» **Your instructions**: All that should be output is the block of lines below from the line with "frame.reports.trans s.taken_reports, frame.pending.trans" to the line with "(fun m s =>", both included, exactly as written.

Collected data
■ ■ ■ ■ ■ ■ ■
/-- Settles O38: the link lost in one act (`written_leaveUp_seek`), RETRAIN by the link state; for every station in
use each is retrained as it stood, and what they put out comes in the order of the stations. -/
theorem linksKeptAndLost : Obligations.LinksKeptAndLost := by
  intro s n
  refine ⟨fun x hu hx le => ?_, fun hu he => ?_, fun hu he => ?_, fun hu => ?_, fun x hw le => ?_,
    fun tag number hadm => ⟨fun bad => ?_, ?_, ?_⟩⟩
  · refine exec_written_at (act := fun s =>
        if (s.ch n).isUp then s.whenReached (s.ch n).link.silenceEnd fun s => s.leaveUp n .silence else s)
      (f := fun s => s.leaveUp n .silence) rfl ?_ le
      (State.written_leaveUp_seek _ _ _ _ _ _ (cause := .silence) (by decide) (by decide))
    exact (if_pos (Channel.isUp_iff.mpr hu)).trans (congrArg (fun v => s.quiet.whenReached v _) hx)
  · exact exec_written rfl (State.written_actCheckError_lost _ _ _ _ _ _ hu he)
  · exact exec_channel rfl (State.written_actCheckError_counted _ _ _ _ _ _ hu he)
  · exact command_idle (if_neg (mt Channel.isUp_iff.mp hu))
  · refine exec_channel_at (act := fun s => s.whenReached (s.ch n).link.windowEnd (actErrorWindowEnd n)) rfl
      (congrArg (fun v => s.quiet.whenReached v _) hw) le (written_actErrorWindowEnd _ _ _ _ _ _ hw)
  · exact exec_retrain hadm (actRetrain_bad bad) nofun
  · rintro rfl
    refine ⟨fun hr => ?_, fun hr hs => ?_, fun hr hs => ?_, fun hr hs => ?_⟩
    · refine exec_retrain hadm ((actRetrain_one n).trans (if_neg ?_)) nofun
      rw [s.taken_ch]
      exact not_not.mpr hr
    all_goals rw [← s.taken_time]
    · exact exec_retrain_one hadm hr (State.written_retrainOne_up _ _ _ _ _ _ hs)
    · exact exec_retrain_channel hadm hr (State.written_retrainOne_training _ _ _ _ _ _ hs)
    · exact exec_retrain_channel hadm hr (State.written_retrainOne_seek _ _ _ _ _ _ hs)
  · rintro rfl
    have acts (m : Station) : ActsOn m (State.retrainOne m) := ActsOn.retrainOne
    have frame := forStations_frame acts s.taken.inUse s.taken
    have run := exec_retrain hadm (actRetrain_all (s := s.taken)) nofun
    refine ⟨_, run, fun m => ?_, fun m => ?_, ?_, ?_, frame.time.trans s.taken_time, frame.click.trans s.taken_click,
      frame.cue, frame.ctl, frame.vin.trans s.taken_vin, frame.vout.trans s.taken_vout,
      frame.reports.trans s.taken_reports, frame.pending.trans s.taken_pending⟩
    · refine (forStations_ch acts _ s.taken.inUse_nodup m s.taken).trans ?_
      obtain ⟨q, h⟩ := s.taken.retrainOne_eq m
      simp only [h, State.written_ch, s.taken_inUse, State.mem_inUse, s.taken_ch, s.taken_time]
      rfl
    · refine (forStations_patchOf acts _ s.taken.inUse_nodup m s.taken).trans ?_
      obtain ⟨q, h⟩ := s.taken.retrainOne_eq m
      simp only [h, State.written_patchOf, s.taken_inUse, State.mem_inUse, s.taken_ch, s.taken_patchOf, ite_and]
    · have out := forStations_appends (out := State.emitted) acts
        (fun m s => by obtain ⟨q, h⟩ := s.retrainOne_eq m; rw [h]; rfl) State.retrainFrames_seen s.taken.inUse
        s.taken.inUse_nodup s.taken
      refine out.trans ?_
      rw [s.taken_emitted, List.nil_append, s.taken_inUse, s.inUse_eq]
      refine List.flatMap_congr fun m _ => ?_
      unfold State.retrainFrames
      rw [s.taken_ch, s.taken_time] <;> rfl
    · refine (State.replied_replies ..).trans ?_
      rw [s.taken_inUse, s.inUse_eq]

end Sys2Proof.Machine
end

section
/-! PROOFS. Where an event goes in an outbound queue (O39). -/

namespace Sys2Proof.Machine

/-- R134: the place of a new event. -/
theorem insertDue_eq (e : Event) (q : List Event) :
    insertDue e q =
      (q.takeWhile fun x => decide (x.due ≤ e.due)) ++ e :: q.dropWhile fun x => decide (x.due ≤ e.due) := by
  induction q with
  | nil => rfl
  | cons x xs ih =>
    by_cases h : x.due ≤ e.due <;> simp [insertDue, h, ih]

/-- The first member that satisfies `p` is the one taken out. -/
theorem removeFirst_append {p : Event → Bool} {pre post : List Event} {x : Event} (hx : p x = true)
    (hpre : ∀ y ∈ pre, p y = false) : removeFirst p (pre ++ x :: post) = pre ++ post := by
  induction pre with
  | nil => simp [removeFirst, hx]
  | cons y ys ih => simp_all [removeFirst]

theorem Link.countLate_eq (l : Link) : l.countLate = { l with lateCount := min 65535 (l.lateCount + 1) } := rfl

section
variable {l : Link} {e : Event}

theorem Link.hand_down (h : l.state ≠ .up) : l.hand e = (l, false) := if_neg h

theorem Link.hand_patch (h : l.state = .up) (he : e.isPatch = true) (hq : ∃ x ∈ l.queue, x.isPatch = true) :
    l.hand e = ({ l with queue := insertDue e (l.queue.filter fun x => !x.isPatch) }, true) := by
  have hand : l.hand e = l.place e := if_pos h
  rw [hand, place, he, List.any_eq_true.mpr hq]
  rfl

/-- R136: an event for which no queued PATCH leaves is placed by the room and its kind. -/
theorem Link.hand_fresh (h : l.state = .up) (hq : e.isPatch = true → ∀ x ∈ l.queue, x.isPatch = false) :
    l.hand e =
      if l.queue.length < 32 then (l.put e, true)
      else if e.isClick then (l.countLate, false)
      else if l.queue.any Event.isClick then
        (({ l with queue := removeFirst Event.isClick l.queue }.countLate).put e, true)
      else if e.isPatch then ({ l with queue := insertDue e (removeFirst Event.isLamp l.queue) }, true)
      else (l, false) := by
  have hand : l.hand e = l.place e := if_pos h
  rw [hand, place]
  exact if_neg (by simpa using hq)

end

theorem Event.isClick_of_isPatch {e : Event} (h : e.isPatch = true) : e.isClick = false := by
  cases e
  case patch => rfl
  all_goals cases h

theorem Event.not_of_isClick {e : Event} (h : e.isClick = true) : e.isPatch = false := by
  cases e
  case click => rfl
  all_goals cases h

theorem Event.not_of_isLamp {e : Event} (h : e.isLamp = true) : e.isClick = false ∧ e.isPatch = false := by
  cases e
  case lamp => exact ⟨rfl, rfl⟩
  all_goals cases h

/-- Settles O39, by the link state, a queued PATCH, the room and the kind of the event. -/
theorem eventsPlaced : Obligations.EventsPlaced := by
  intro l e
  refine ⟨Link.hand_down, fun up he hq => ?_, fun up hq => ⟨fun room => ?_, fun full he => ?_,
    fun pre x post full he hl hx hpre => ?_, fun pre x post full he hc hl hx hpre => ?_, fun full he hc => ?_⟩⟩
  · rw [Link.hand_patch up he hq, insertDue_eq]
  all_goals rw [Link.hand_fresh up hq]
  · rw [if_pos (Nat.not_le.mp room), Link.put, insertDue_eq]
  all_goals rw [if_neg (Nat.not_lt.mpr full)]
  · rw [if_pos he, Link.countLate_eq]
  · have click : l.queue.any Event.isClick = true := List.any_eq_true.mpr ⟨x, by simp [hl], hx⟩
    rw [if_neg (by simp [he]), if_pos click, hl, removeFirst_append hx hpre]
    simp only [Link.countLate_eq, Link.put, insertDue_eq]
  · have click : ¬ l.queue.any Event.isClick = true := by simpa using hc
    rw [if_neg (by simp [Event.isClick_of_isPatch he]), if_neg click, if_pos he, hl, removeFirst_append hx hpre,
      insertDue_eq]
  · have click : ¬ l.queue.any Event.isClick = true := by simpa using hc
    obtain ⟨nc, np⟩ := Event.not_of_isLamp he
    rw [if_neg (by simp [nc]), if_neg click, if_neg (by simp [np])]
■ ■ ■ ■ ■ ■ ■
» **Task result**:
      frame.reports.trans s.taken_reports, frame.pending.trans s.taken_pending⟩
    · refine (forStations_ch acts _ s.taken.inUse_nodup m s.taken).trans ?_
      obtain ⟨q, h⟩ := s.taken.retrainOne_eq m
      simp only [h, State.written_ch, s.taken_inUse, State.mem_inUse, s.taken_ch, s.taken_time]
      rfl
    · refine (forStations_patchOf acts _ s.taken.inUse_nodup m s.taken).trans ?_
      obtain ⟨q, h⟩ := s.taken.retrainOne_eq m
      simp only [h, State.written_patchOf, s.taken_inUse, State.mem_inUse, s.taken_ch, s.taken_patchOf, ite_and]
    · have out := forStations_appends (out := State.emitted) acts
        (fun m s => by obtain ⟨q, h⟩ := s.retrainOne_eq m; rw [h]; rfl) State.retrainFrames_seen s.taken.inUse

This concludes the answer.